白珩把从黑水外围带回来的木盒放到案角,又将存签房里的那一份骨粉往左边挪开一些。
两只盒子不能靠得太近。
从湿地边缘取回来的灰已经被黑水浸过,颜色比存签房里的样本更沉,边缘还凝着几片薄薄硬壳。

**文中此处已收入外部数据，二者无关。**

-- ==== Sys2Proof/Machine/Step.lean ====
section
/-! DEFINITION. One `Step` of the core: fetch, decode, execute (30_encoding R50). -/

namespace Sys2Proof.Machine

/-- `Step` (30_encoding R50): nothing is added around the execution; the instruction's own rule moves `pc`. -/
def step (s : State) : Host.Outcome State Fault Refusal :=
  match fetchDecode s with
  | .error f => raise f
  | .ok i => exec i s

/-- The state with the table word `w` (its low `nbits` bits) stored at `pc`, where `step` fetches next (log row 20). -/
def State.withFetchWord (s : State) (nbits w : Nat) : State := placeWord s (BitVec.ofNat 16 (w % 2 ^ nbits))

end Sys2Proof.Machine
end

方才用狐火试探时,其中残留的命纹被水纹强行牵走大半,如今只剩下一点极淡光泽,偶尔从灰里浮出来,又很快暗下去。
绯月站在长案一侧。
浅色裙摆边缘沾着湿泥,薄衫也被黑水外围的雾气打湿一层。
她回来以后只重新挽过头发,鬓边仍落着两缕细发,发尾贴在颈侧,眼尾那粒颜色很浅的小痣落在灯下,比平日更清楚一些。
她看起来有些累。
却没有离开。
陆铮站在离她不远的位置,右手藏在袖中,掌心压着龙鳞令。
令牌没有再像黑水外围那样灼热,可那股温度始终没有真正退去,像有一缕极细火意贴着金属纹路往里钻,隔着已经包好的软布,一点点压在尚未完全愈合的伤口上。
绯烟没有立刻说话。
她走到书架前,抬起左手,将腕上的灰白骨环轻轻压在最下层木格边缘。
一声细响。
书架后方缓缓裂开一道窄缝。
里面没有堆放卷册,也没有藏着什么复杂机关,只有一只薄薄的木匣安静放在最深处。
木匣颜色已经很暗,四角磨得发白,匣面没有雕纹,也没有刻字,只有锁扣旁边留着一道很浅的狐印,像是谁手上沾着墨,曾经随意按过一下。
绯烟将木匣取出来。
放到案上。
绯月的目光在那道狐印上停了一会儿。
“这是舅舅留下的?”
“嗯。”
绯烟在椅子上坐下。
她今日没有穿议事时那身繁复王服,只在深色长裙外披着一件薄衫。衣袖向上收了一点,左腕骨环与骨环下方那道淡淡旧伤都露在灯下。
她的手指落在锁扣上。
没有立刻按下去。
白珩站在案边,看了一眼木匣,又看向绯烟。
“女王以前打开过?”
“看过几次。”
绯烟道:“有些东西,我一直没有看明白。”
她抬眼,看向案角那两只装着骨粉的木盒。
“今日你们从黑水外围带回残灰,我才想起来,绯罗留下的东西里,也提过类似痕迹。”
白珩没有伸手。
“长老院知道这只木匣吗?”
“知道绯罗留下过东西。”
绯烟指腹轻轻压下。
锁扣弹开。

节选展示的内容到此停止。